What other steps can I take to prevent kitchen fires?
- Make stove controls easy to read from a distance – perhaps mark “off” with a bright red dot
- Examine the stove and oven, toasters, coffee makers, and other cooking devices for signs of cracking, fraying or wear on cords and plugs
- Look for signs of overheating
- Check for recognized testing laboratory labels to show that the unit has been well designed
- Keep matches out of reach of children. Explain the dangers to your children
The use of outdoor gas-fuel turkey fryers that immerse the turkey in hot oil is strongly discouraged. These turkey fryers use a substantial quantity of cooking oil at high temperatures and units currently available for home use pose a significant danger that hot oil will be released at some point during the cooking process. The use of turkey fryers by consumers can lead to devastating burns or other injuries and the destruction of property.

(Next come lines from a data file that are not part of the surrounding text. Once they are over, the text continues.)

theorem witness_LedgerRecordsAreCommitted :
    (live.running = false ∧ inRun.running = true ∧ inRun.mg.writing = none ∧ inRun.mg.waiting = []) ∧
    (let s : State := { inRun with mg := { writing := some ⟨0, false, 0, []⟩, sinceBase := 2046 } }
     s.running = true ∧ s.mg.writing.isSome = true ∧ s.mg.waiting = [] ∧ 2046 ≤ s.mg.sinceBase) ∧
    (let r : LRec := ⟨3, false, 0, []⟩
     let s : State := { put inRun [(Addr.LG_HEAD, 20)] with mg := { waiting := [r], tally := [(0x740, 1)] } }
     s.mg.writing = none ∧ s.on LG_STAT.PFAIL_HOLD = false ∧ s.mg.waiting = r :: [] ∧ r.kind = 3 ∧
     s.beginsLap (r.body.length + 1) = true ∧ s.tallyOf 0x0740 ≠ 0 ∧ s.now < s.mg.lapAt + 4800 * usTf 1000000) ∧
    (let r : LRec := ⟨1, false, 0, List.replicate 63 7⟩
     let s : State := { inRun with mg := { writing := some r } }
     s.mg.writing = some r ∧ s.mg.waiting = [] ∧ r.kind ≠ 2 ∧ r.body.length ≤ 63) ∧
    (takesB heard 0x0F (req 0 []) 0 = true ∧ takesB heard 0x0F (req 1 []) 0 = true ∧
      (let a : Activity := { slot := 0, code := 8, id := 0x8001, res := [(10, 0, 0)] }
       let s : State := { heard with mg := { acts := [a] } }
       takesB s 0x0F (req 0 []) 0 = true ∧ s.holder [(10, 0, 0)] = some a) ∧
      (let s : State := { heard with mg := { writing := some ⟨0, false, 0, []⟩ } }
       takesB s 0x0F (req 0 []) 0 = true ∧ s.mg.acts = [] ∧ s.mg.writing.isSome = true ∧ s.mg.waiting = [])) := by
  decide +kernel

/-! ## Upkeep and the management cores -/

/-- An activity of a code. -/
def act1 (code : Nat) (res : List (Nat × Nat × Nat)) (unit : Nat := 0) : Activity :=
  { slot := 0, code := code, id := 0x1001, res := res, unit := unit }
/-- `heard` with one activity registered. -/
def busy (a : Activity) : State := { heard with mg := { acts := [a] } }

theorem witness_DumpsAbortsRetrainsAndSchedule :
    (takesB heard 0x10 (req 0 []) 0 = true ∧ takesB heard 0x10 (req 1 []) 0 = true ∧ heard.mg.acts = [] ∧ heard.mg.dump = none ∧
      takesB (busy (act1 9 [(8, 0, 0)])) 0x10 (req 0 []) 0 = true ∧
      (busy (act1 9 [(8, 0, 0)])).holder [(8, 0, 0)] = some (act1 9 [(8, 0, 0)])) ∧
    (let d : DumpSt := { fatal := true, id := 0x1001, at_ := 0, course := 0, epoch := 0, halted := [] }
     let s : State := { inRun with mg := { dump := some d } }
     s.mg.dump = some d ∧ d.fatal = true) ∧
    (takesB heard 0x11 (req 0x1001 []) 0 = true ∧ takesB heard 0x11 (req 0x1001 [0]) 0 = true ∧ heard.act 0x1001 = none ∧
      takesB (busy (act1 8 [])) 0x11 (req 0x1001 []) 0 = true ∧ (busy (act1 8 [])).act 0x1001 = some (act1 8 []) ∧
      takesB (busy (act1 1 [])) 0x11 (req 0x1001 []) 0 = true ∧ (busy (act1 1 [])).act 0x1001 = some (act1 1 [])) ∧
    (takesB heard 0x0D (req 0x2000000 []) 0 = true ∧ takesB heard 0x0D (req 0x1000200 []) 0 = true ∧ retrainUnit 1 0x200 = none ∧
      (retrainUnit 1 37).isSome = true ∧ heard.canRetrain 1 37 = false ∧ takesB heard 0x0D (req 0x1000025 []) 0 = true ∧
      (let s := put heard [(Addr.EV_STAT 37, 2), (Addr.EV_CTRL 37, 3)]
       takesB s 0x0D (req 0x1000025 []) 0 = true ∧ s.canRetrain 1 37 = true ∧ s.mg.acts = [] ∧ s.evState 37 ≠ evDark ∧
       s.evUp 37 = false)) ∧
    (heard.act 0x1001 = none ∧ (busy (act1 5 [] 0x1000025)).act 0x1001 = some (act1 5 [] 0x1000025)) ∧
    (let s := put inRun [(Addr.MT_SCHED_A 15, 0x119), (Addr.MT_SCHED_A 14, 0x113), (Addr.MT_SCHED_A 13, 0x13)]
     inRun.on (MT_SCHED_A.EN 15) = false ∧ s.running = true ∧ s.inWarm = false ∧ s.on (MT_SCHED_A.EN 15) = true ∧
     s.rd (MT_SCHED_A.CODE 15) = 9 ∧ s.rd (MT_SCHED_B.ARG 15) = 0 ∧ s.mg.acts = [] ∧ s.th.scrub = none ∧
     s.on (MT_SCHED_A.EN 14) = true ∧ s.rd (MT_SCHED_A.CODE 14) = 3 ∧ s.rd (MT_SCHED_A.CODE 13) = 3 ∧
     (let due := s.boot.runAt + max 1 (s.rd (MT_SCHED_A.PERIOD 14)) * usTf 1000000
      due ≤ (s.advance due).now)) := by decide +kernel

/-- Both management cores run; half `h`'s holds tenure. -/
def stewards (h : Nat) (x : MgmtSt := {}) : State :=
  { put inRun [(Addr.MG_STAT, 3 + 4 * (h + 1)), (Addr.TN_LATCH, (h + 1) * 21)] with mg := x }

theorem witness_HeartbeatsAndDeferralsAct :
    (live.mgmtUp = false ∧ inRun.mgmtUp = true ∧ (stewards 0).mgmtUp = true ∧ (stewards 0).on (aliveBit 0) = true ∧
      (stewards 0).on (aliveBit 1) = true ∧ (stewards 0).hasTenure 0 = true ∧ (stewards 0).hasTenure 1 = false) ∧
    (let s := put (stewards 0) [(Addr.MG_STAT, 5)]
     s.mgmtUp = true ∧ s.on (aliveBit 0) = true ∧ s.on (aliveBit 1) = false ∧
     (put s [(Addr.MG_STAT, 6)]).on (aliveBit 0) = false) ∧
    (let s := stewards 0 { wdogAt := [(1, 1)] }
     Tab.get 0 s.mg.wdogAt 1 ≠ 0 ∧
     (s.advance (Tab.get 0 s.mg.beatAt 1 + usTf 3000)).now < Tab.get 0 s.mg.wdogAt 1 - 1 + usTf 1000000) ∧
    (let s := stewards 0 { satAt := [(4, 1)] }
     Tab.get 0 s.mg.satAt 4 ≠ 0 ∧ s.now < Tab.get 0 s.mg.satAt 4 - 1 + usTf 100000 ∧
     Tab.get 0 s.mg.satAt 3 = 0) := by decide +kernel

However, if you are planning on using a turkey fryer, always read the manufacturers’ instructions before cooking with the unit.
Every year many people are injured or killed because of the improper use of portable heaters.

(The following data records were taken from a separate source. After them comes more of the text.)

-- ==== Sys2Proof/Syntax.lean ====
section
/-! DEFINITION. The operation set `KS-1` (spec/00_scope.md R2): the five host commands of format `CMD16`
(spec/30_encoding.md R83) and the three sequencer step kinds of format `IDX6` (R82, R90), one constructor
per row of spec/opcode_table.json. -/

namespace Sys2Proof

/-- One operation of the block, with the operand fields its encoding carries. -/
inductive Instr where
  /-- `KPUSH b`: push one key byte (R181). -/
  | kpush (b : Byte)
  /-- `START`: check the key length and begin the expansion (R183). -/
  | start
  /-- `RDW i`: read schedule word `i` (R184). -/
  | rdw (i : BitVec 8)
  /-- `RDRK r`: read round key `r` (R185). -/
  | rdrk (r : BitVec 8)
  /-- `RDST`: read the status register (R186). -/
  | rdst
  /-- `KS_COPY`: copy word `k` of the key into the schedule (R152), pattern `0000kk`. -/
  | ksCopy (k : BitVec 2)
  /-- `KS_G`: make the first word of round key `j` (R153), pattern `jjjj00`. -/
  | ksG (j : BitVec 4)
  /-- `KS_X`: make word `k` of round key `j` (R154), pattern `jjjjkk`. -/
  | ksX (j : BitVec 4) (k : BitVec 2)
  deriving DecidableEq, Repr

/-- The bits that select an operation. A host command is selected by a 16-bit word the host presents (R80),
a sequencer step by the value of the counter `IDX` (R82): "A sequencer step has no instruction word". -/
inductive Encoded where
  | command (w : CommandWord)
  | index (i : Index)
  deriving DecidableEq, Repr

end Sys2Proof
end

When using a space heater in your home, be sure to follow all safety precautions to prevent fires and scorching.
Precautions for using portable electric heaters safely:
- Always use a heater with a ground fault interrupter
- Use only extension cord bearing the label of a nationally recognized testing laboratory
- Make sure the heater is always properly plugged in and the plug is fully inserted into the receptacle. An improperly plugged heater can cause an overheating condition
- Always select a portable heater with a “Tip Over” Shut off feature that will allow the heater to turn off if tipped over
- Broken heaters should be checked and repaired by a qualified appliance service center. Do not attempt to adjust or replace parts in the heater yourself
- Always locate heaters at least three feet away from flammable objects such as bedding, furniture, curtains and drapes
- Don’t place heaters where towels or other flammable objects could fall onto them and start a fire
- Never use heaters to dry clothes or shoes
- Place heaters on the floor, never on tables or furniture, since they may fall, dislodging or breaking parts of the heater
- String out electric cords on top of carpets or rugs; placing cords underneath anything can cause overheating
Additionally, to prevent electrocutions, always keep portable electric heaters away from water; never use them in a bathroom or near a sink.
Look for one that is listed with a nationally-recognized testing laboratory. These heaters have been tested to meet specific safety standards, and manufacturers are required to provide important use and care information to the consumer.
Even though electric space heaters do not have an open flame, some types of electrical heaters will become hot enough to ignite nearby combustibles. It is therefore important to periodically check surrounding objects to make sure nothing is exposed to the heat.